He further stated that it was not within the knowledge of any of the other
employees as to whether a demand of bribe had been made or that PWs.1 and 2
were doing the follow up towards the payment of the bill. This statement
completely belies the evidence of PW1 who deposed that after the DSP had asked
him to bring the bribe amount to be passed over during the trap, he had
returned to his office and asked the other employees to make a contribution
towards that fund but they had told him that as they had no cash in hand, he
should advance the amount from his own resources which would be re-imbursed at
a later stage. There 8 is yet another extremely relevant circumstance. As per
the evidence of PW3, PW2 was to give a signal after the money had been handed
over but as this was not done Constable Satyanarayana had been deputed by the
DSP to go to the office and find out as to what had transpired. Satyanarayna
apparently returned after few minutes and told the DSP that the money had been
passed over and the raid was then carried out. As noted by the trial court, and
completely ignored by the High Court, Satyanarayana was not even examined as a
witness. There is, in this situation, no witness other than PW.1 to the passing
over of the tainted money.
It also
appears from the evidence that there was apparent rivalry between the parties.

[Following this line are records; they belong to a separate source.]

-- ==== Sys2Proof/Tests/Slice0.lean ====
section
/-! SUPPORT. The model's own tests: ill-formed commands that WellFormed refuses, worked cases of the spec, and, for each statement
that has hypotheses, a state and operands that meet them. Expected results come from the spec's text, not from the model. -/

namespace Sys2Proof.Machine

set_option Elab.async false

/-! ### WellFormed -/

theorem test_payment_of_zero_is_ill_formed : (Instr.payment 5#22 0#32 fullWord).wellFormed = false := by decide

theorem test_code_five_is_a_command : (Instr.commandCodeInvalid 5#22 5#32 fullWord).wellFormed = false := by decide

theorem test_word_127_is_a_request : (Instr.profileWordWrite 127#22 0#32 fullWord).wellFormed = false := by decide

theorem test_pick_beyond_the_line : (Instr.pwqGroupAdmit 24).wellFormed = false := by decide

theorem test_payment_of_one_is_well_formed : (Instr.payment 5#22 1#32 fullWord).wellFormed = true := by decide

theorem test_no_row_gives_bits : decodeTableWord 32 1 = none := by decide

/-! ### Worked cases of the spec -/

/-- R140: the check value of the nine bytes 0x31 to 0x39 is 0x29B1. -/
theorem test_crc_check_value :
    crc16 [0x31#8, 0x32#8, 0x33#8, 0x34#8, 0x35#8, 0x36#8, 0x37#8, 0x38#8, 0x39#8] = 0x29B1#16 := by decide +kernel

/-- Table 4-5: day 11,416 is Friday 2031-04-04. -/
theorem test_date_of_day_11416 : dateOf 11416 = ⟨2031, 4, 4⟩ ∧ weekday 11416 = 4 := ⟨rfl, rfl⟩

/-- R44: day 36,524 is 2099-12-31. -/
theorem test_last_day : dateOf 36524 = ⟨2099, 12, 31⟩ ∧ dayNumber 2099 12 31 = 36524 := ⟨rfl, rfl⟩

/-- The snapshot of the worked cases of Chapters 4 and 5: the default weekly hours, and day 11,416 closed. -/
def workedCal : OpenCal := ⟨defaultProfile.weeklyHours, [11416]⟩

/-- Case 1 of the fines: due (11,417, 960), returned (11,426, 630), grace 1, rate 25, cap 500. -/
theorem test_fine_case_1 : workedCal.fine false ⟨11417, 960⟩ ⟨11426, 630⟩ 1 25 500 = 150 := by decide

/-- R171: no value of the default profile is clamped. -/
theorem test_default_profile_is_in_range : defaultProfile.clamp = defaultProfile := by decide

/-- Seven elements of a character with two wide positions. -/
def character (p q : Nat) : List Nat := (List.range 7).map fun i => if i + 1 = p ∨ i + 1 = q then 750 else 250

/-- START, PATRON, the digits 4 and 8, the check digit 2 (R106: 10 − (3 · 8 + 4) mod 10) and STOP, with gaps between. -/
def cardWidths : List Nat :=
  character 1 3 ++ [250] ++ character 3 7 ++ [250] ++ character 1 7 ++ [250] ++ character 2 7 ++ [250] ++ character 1 5 ++
    [250] ++ character 3 6

theorem test_card_read_forward : decodePass cardWidths = .content ⟨true, false, [4, 8]⟩ := by decide

theorem test_card_read_backward : decodePass cardWidths.reverse = .content ⟨true, true, [4, 8]⟩ := by decide

theorem test_length_38_is_no_symbol : decodePass (cardWidths.take 38) = .error 1 := by decide

/-! ### A small desk -/

/-- 32 borrowers, 16 loan slots, the scan ring, a journal of 32 entries, the STATUS block and the CALENDAR window. -/
def deskProfile : Profile :=
  { defaultProfile with
    borrowerWin := ⟨true, 8, 0x1000#22⟩
    loanWin := ⟨true, 8, 0x2000#22⟩
    scanWin := ⟨true, 7, 0x3000#22⟩
    journalWin := ⟨true, 8, 0x4000#22⟩
    statusWin := ⟨true, 6, 0x5000#22⟩
    calendarWin := ⟨true, 6, 0x6000#22⟩
    idleTimeout := 60
    slipEnable := true }

/-- The desk at work with nothing in hand. -/
def desk : State :=
  { State.reset with
    path := { State.reset.path with state := .running, stage := .none }
    profile := { State.reset.profile with active := deskProfile } }

/-- STATUS word `n`. -/
def statusA (n : Nat) : Addr := BitVec.ofNat 22 (0x5000 + n)

/-- Word `n` of loan slot 3. -/
def slotA (n : Nat) : Addr := BitVec.ofNat 22 (0x2030 + n)

/-- Word `n` of borrower 5. -/
def borrowerA (n : Nat) : Addr := BitVec.ofNat 22 (0x1028 + n)

/-- The desk with the state of slot 3 known and `n` entries in the CRQ. -/
def deskCrq (st : LoanState) (n : Nat) : State :=
  { desk with engine := { desk.engine with stateMap := [(3, st)], crq := List.replicate n (.patronOpen 0) } }

/-- The desk with a visit of borrower 5 open. -/
def deskVisit (list : List SlipEntry) (crq : Nat) : State :=
  { desk with
    engine := { desk.engine with crq := List.replicate crq (.patronOpen 0) }
    visit := { desk.visit with
      visit := some ⟨5, .clear, desk.reading, list, false⟩, idleTimer := some 1, patronCopy := 5#32 } }

/-- A slip list entry. -/
def anEntry : SlipEntry := ⟨3, ⟨100, 1080⟩, false, false, false, [1, 2]⟩

/-- The desk with an access before the store. -/
def deskHeld (a : Access) (why : Hold) : State := { desk with path := { desk.path with upstream := .held a why } }

/-- The desk with an operation in the engine. -/
def deskOp (st : EngineState) (op : Op) (waiting : List Group) : State :=
  { desk with
    engine := { desk.engine with state := st, op := some op }
    path := { desk.path with waiting := waiting } }

/-- An operation with nothing fetched. -/
def anOp (k : OpKind) (todo : List FetchWord) (b : Option Nat) : Op := ⟨k, todo, [], [], b, none, none⟩

/-- The engine's commit group alone in the line. -/
def commitLine : List Group := [⟨.engineCommit, [], false⟩]

/-- The desk at the profile `p`. -/
def deskAt (p : Profile) : State := { desk with profile := { desk.profile with active := p } }

/-- The desk with another Wand Front End. -/
def deskWand (w : Wand) (bar : Bool) : State := { desk with wand := w, pins := { desk.pins with wandBar := bar } }

/-- The desk with another Upload Engine. -/
def deskUpload (u : Upload) : State := { desk with upload := u }

/-- The outstanding batch of one entry. -/
def aBatch : Batch := ⟨1#16, 1, []⟩

/-- The Upload Engine in SENDING with a batch out. -/
def sending (reading timer : Bool) (short long : Nat) : Upload :=
  { Upload.freshWith deskProfile.upload with
    state := .sending, outstanding := some aBatch, reading := reading, ackTimer := timer, shortRetries := short
    longRetries := long }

As already noted above PW1 had admitted that Prasad had taken a loan from the
appellant in the month of April 1991 and in the month of May 1991 when the
appellant's brothers had demanded the repayment an altercation had ensued. The
matter does not end here. PW1 admitted that he was a member of the Telangana
Non-Gazetted Officers' Employees Association and that this association was
divided into two groups, one led by 9 Krishnareddy and the other by Sathireddy
and whereas he belonged to the group of the former the appellant belonged to
the latter group. He further testified that elections to the association had
been held in January 1991 i.e. shortly before this incident when he, along with
several other members of his group, had gone to the appellant and had asked him
to support Krishnareddy which request had been declined by him and that it was
the Sathireddy group which was successful, with the appellant also being
elected the Joint Secretary. We find from the evidence that the fact that there
seemed to be substantial rancour between PW1 and appellant is supported by the
evidence of PW1 himself. It appears to us that this was a crucial factor and
was the reason for the concoction of a false story using the excuse of the
repayment of the loan as a means of reaching the appellant on the vital day.
10 We
accordingly, allow this appeal, set aside the judgment of the High Court and
restore that of the trial court and order the appellant's acquittal. The
appellant is on bail; his bail bonds shall stand discharged.
....................................J. (Harjit Singh Bedi)
.....................................J.